--- EXERCISE DATA Enclosed Below ---

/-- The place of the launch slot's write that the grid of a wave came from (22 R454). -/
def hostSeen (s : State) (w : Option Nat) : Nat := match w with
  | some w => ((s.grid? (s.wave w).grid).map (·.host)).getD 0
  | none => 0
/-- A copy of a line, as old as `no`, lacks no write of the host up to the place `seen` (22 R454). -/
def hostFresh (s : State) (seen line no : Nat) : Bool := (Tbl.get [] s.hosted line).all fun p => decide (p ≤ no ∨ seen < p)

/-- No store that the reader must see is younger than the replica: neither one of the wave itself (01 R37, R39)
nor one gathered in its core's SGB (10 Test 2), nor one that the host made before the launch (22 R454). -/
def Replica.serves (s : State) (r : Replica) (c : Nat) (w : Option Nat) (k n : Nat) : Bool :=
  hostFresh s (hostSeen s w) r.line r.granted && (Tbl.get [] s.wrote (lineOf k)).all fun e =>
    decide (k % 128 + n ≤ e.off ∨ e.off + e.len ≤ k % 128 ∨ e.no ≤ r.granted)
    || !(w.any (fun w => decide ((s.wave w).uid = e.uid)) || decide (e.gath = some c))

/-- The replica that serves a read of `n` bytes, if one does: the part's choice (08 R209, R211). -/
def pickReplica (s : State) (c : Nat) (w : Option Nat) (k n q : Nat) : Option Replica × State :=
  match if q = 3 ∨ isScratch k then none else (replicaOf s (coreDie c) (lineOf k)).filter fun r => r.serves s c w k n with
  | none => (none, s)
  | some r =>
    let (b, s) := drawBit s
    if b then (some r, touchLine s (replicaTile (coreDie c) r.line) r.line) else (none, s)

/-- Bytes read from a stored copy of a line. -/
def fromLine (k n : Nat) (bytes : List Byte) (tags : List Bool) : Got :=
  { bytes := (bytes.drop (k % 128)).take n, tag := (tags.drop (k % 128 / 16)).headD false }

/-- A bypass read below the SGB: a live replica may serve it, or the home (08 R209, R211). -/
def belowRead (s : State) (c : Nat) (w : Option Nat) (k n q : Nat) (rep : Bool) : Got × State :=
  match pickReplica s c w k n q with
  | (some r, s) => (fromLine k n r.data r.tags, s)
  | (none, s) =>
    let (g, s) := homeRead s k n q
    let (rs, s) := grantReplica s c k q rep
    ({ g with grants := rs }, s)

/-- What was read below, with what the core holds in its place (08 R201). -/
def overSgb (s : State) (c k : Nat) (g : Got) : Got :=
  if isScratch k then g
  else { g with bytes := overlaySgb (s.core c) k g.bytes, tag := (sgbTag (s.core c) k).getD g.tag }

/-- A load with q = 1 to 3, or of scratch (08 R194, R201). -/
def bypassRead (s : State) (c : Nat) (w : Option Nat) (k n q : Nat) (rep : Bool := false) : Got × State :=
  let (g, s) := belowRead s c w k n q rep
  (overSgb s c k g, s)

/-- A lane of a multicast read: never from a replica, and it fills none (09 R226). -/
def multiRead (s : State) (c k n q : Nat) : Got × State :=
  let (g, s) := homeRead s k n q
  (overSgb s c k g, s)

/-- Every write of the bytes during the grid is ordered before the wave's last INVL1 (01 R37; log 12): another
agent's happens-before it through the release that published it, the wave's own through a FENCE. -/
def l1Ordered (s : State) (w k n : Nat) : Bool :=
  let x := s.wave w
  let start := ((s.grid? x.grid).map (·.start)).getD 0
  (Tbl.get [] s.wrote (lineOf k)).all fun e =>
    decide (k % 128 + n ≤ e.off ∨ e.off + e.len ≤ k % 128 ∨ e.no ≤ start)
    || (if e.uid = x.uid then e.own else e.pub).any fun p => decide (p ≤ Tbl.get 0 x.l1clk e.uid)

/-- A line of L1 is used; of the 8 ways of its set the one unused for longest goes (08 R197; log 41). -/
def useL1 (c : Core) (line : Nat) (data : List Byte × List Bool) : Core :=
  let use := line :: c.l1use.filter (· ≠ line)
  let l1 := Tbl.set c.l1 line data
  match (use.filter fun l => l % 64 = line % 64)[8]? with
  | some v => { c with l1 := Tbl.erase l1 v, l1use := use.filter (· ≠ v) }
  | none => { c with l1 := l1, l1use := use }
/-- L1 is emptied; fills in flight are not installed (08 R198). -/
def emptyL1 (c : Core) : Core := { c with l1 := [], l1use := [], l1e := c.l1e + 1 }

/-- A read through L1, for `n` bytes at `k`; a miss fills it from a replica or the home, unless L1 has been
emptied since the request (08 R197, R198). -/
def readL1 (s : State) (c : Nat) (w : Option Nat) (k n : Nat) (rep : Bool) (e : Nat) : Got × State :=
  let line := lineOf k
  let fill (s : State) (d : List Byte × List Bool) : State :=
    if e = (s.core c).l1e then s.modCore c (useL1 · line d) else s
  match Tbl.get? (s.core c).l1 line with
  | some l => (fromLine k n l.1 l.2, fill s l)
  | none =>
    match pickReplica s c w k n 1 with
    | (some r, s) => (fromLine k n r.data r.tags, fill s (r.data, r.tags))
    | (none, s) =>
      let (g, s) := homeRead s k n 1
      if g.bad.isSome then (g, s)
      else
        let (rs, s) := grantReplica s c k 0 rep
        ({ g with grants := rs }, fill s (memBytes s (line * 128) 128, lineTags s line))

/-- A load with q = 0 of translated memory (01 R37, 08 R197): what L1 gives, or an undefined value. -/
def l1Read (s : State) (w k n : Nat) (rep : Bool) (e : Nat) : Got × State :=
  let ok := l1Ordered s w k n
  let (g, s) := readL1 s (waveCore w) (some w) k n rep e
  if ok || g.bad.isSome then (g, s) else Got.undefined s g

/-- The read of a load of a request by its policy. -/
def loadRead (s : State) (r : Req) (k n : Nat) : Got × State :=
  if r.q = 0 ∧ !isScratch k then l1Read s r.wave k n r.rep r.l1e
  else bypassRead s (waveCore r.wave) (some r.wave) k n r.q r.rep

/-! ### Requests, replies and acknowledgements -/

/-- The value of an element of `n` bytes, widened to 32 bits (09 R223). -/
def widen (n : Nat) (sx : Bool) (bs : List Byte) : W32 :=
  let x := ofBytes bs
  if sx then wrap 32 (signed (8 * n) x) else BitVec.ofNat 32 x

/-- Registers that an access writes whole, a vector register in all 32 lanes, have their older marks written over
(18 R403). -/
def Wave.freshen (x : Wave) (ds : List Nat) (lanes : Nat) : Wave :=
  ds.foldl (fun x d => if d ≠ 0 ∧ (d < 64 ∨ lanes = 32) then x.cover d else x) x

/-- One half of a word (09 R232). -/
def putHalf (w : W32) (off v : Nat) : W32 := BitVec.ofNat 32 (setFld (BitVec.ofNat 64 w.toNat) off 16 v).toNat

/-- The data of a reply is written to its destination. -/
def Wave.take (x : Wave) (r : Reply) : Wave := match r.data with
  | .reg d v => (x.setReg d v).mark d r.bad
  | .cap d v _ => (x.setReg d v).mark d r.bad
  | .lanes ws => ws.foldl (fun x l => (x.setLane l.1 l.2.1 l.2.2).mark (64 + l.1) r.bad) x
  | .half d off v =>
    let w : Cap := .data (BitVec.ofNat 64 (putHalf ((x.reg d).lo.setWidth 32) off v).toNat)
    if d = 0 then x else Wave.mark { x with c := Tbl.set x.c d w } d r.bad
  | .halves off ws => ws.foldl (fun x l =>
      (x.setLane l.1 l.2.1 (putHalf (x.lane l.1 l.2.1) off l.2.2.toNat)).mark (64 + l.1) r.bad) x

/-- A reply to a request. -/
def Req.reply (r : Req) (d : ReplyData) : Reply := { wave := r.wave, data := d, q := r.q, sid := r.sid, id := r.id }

--- End of Enclosed EXERCISE DATA ---
--- EXERCISE DATA Enclosed Below ---

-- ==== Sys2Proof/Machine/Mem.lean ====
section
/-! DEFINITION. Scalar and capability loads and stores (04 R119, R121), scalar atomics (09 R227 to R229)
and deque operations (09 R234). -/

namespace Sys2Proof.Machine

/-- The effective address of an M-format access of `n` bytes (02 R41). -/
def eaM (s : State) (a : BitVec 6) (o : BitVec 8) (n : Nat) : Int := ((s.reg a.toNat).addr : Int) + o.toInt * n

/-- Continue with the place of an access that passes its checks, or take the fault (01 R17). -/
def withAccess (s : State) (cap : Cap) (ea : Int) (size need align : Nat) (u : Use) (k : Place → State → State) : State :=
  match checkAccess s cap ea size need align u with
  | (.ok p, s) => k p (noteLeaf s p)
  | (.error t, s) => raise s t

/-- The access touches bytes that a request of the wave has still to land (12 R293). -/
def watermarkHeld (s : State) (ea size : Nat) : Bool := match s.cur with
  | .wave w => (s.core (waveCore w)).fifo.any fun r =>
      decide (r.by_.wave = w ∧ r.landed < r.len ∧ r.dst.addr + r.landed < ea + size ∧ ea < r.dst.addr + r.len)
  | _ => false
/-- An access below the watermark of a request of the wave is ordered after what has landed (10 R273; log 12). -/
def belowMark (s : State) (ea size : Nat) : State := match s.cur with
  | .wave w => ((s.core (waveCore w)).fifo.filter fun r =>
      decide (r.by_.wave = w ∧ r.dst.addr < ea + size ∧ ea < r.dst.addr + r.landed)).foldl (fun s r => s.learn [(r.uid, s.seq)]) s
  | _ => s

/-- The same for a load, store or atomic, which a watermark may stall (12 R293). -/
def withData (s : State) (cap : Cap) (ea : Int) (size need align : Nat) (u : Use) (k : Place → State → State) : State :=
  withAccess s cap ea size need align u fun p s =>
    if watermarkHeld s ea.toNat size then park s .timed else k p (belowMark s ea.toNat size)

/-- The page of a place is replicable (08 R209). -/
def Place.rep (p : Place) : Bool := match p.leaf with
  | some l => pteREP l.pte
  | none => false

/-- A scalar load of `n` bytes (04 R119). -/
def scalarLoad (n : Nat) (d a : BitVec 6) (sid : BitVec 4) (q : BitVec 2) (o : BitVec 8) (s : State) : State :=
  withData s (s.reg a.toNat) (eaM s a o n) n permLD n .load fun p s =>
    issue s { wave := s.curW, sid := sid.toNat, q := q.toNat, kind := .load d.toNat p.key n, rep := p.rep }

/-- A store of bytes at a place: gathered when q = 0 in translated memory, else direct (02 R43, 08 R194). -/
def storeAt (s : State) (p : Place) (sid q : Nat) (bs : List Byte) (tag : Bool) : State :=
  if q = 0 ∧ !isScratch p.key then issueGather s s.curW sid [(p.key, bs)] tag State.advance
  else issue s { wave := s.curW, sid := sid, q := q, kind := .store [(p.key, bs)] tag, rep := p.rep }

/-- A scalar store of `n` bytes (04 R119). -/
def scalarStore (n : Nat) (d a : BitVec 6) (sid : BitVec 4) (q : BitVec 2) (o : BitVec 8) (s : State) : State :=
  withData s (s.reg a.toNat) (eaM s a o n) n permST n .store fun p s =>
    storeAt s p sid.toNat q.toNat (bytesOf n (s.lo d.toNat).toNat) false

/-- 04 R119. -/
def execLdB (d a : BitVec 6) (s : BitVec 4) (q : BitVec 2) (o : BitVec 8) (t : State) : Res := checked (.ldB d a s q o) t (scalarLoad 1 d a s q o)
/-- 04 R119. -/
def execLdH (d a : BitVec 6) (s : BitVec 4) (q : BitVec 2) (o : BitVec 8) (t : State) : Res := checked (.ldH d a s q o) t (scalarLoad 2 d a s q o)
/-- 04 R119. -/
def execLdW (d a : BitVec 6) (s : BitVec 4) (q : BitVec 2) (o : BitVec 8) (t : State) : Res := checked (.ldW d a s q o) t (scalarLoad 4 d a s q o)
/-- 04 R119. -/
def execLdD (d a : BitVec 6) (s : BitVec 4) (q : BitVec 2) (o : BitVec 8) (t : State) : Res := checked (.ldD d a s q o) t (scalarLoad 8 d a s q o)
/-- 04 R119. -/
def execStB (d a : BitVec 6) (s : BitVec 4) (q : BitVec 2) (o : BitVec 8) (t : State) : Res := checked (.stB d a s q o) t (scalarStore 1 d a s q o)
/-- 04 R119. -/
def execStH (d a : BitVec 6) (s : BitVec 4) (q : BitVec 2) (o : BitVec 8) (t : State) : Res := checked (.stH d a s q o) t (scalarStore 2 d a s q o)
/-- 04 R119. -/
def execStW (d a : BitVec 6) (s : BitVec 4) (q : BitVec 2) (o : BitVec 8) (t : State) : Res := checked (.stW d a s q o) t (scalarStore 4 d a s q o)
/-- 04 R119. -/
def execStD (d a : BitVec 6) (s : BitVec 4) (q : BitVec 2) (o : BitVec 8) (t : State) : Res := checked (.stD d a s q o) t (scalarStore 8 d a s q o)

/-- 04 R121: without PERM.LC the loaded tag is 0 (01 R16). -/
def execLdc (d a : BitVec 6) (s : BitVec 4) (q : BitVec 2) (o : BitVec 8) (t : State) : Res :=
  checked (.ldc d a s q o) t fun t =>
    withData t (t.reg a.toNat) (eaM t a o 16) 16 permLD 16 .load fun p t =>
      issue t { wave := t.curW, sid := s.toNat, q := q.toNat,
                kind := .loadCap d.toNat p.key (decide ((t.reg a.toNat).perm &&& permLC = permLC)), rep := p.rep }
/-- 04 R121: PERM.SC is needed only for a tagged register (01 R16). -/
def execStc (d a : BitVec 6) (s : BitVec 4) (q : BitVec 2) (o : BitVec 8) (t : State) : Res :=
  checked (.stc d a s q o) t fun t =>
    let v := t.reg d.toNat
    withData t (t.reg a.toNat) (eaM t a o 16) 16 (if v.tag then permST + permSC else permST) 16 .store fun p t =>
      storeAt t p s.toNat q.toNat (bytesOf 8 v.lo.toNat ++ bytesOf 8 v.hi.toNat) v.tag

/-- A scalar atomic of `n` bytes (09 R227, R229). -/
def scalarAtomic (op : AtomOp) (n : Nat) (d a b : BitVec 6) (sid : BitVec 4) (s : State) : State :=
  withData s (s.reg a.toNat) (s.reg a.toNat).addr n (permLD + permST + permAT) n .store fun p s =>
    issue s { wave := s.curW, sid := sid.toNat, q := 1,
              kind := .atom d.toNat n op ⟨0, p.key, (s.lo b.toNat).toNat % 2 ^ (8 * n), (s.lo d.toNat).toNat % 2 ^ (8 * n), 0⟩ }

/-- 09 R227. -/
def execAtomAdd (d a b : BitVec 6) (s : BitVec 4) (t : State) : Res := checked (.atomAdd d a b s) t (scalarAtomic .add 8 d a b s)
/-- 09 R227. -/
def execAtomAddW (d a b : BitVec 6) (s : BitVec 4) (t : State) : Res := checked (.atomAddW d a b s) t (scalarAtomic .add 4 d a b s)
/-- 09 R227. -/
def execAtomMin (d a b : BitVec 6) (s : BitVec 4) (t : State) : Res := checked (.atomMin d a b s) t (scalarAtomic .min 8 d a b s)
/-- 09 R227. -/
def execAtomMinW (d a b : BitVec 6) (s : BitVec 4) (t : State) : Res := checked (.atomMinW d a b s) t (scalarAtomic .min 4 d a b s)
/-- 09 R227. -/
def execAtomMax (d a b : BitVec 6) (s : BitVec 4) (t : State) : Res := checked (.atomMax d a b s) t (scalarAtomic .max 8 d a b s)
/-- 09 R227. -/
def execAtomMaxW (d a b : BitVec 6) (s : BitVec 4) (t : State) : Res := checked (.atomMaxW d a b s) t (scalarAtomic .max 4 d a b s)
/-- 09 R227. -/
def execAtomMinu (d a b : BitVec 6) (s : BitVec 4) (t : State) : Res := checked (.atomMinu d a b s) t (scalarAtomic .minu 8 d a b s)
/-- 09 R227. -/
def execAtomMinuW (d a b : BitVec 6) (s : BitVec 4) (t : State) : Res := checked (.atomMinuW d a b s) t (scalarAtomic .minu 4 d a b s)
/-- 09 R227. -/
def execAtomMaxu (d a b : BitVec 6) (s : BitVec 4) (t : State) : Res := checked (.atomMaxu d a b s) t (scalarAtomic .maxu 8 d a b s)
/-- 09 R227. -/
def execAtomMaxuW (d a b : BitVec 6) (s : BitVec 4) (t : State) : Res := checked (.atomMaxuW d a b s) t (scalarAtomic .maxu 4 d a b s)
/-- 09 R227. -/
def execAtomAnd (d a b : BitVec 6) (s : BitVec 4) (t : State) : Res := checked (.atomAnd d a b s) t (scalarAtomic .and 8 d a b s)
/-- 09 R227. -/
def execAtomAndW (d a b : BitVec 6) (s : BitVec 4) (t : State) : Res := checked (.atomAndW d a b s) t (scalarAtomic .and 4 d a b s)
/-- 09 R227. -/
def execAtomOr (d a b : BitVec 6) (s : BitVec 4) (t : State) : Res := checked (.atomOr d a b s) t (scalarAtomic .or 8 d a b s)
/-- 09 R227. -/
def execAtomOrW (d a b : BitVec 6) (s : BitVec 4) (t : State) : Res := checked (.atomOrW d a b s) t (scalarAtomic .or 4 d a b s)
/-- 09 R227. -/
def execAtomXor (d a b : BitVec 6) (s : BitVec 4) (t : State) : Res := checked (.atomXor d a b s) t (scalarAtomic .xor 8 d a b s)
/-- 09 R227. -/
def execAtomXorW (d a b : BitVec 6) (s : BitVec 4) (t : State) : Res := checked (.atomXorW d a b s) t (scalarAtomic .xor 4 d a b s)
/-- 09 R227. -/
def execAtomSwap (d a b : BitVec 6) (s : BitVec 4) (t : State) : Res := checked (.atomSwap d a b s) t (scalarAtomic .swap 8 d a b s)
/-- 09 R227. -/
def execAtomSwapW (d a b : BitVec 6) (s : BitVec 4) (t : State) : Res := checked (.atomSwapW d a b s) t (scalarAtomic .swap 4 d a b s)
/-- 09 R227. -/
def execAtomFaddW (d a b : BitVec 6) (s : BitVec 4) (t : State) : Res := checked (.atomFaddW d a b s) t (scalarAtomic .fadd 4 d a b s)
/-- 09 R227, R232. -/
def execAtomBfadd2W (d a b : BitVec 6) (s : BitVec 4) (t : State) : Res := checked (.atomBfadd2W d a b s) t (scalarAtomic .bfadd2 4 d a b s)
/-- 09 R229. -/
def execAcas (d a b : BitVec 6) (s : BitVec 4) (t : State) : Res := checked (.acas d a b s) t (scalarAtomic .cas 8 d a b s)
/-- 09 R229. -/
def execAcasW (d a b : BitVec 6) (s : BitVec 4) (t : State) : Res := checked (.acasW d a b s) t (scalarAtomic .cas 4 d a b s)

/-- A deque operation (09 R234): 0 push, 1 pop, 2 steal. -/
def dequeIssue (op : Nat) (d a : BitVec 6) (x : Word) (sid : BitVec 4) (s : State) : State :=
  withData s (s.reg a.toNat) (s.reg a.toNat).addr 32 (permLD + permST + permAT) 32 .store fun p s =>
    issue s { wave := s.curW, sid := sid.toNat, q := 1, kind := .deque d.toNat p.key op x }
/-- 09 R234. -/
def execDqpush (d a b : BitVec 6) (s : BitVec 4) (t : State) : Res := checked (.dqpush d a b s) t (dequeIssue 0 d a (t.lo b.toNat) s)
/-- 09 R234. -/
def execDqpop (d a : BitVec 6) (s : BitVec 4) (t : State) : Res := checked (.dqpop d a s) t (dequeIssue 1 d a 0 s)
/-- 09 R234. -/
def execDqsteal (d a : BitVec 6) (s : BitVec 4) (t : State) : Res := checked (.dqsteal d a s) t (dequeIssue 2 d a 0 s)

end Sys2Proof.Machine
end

--- End of Enclosed EXERCISE DATA ---

§ **TASK GOAL**: Exact duplication is required for the lines above, from the line that contains "bytes := (bytes.drop" to the line that contains "def belowRead (s", inclusive; omit all others.

§ **SOLUTION BELOW**:
  { bytes := (bytes.drop (k % 128)).take n, tag := (tags.drop (k % 128 / 16)).headD false }

/-- A bypass read below the SGB: a live replica may serve it, or the home (08 R209, R211). -/
def belowRead (s : State) (c : Nat) (w : Option Nat) (k n q : Nat) (rep : Bool) : Got × State :=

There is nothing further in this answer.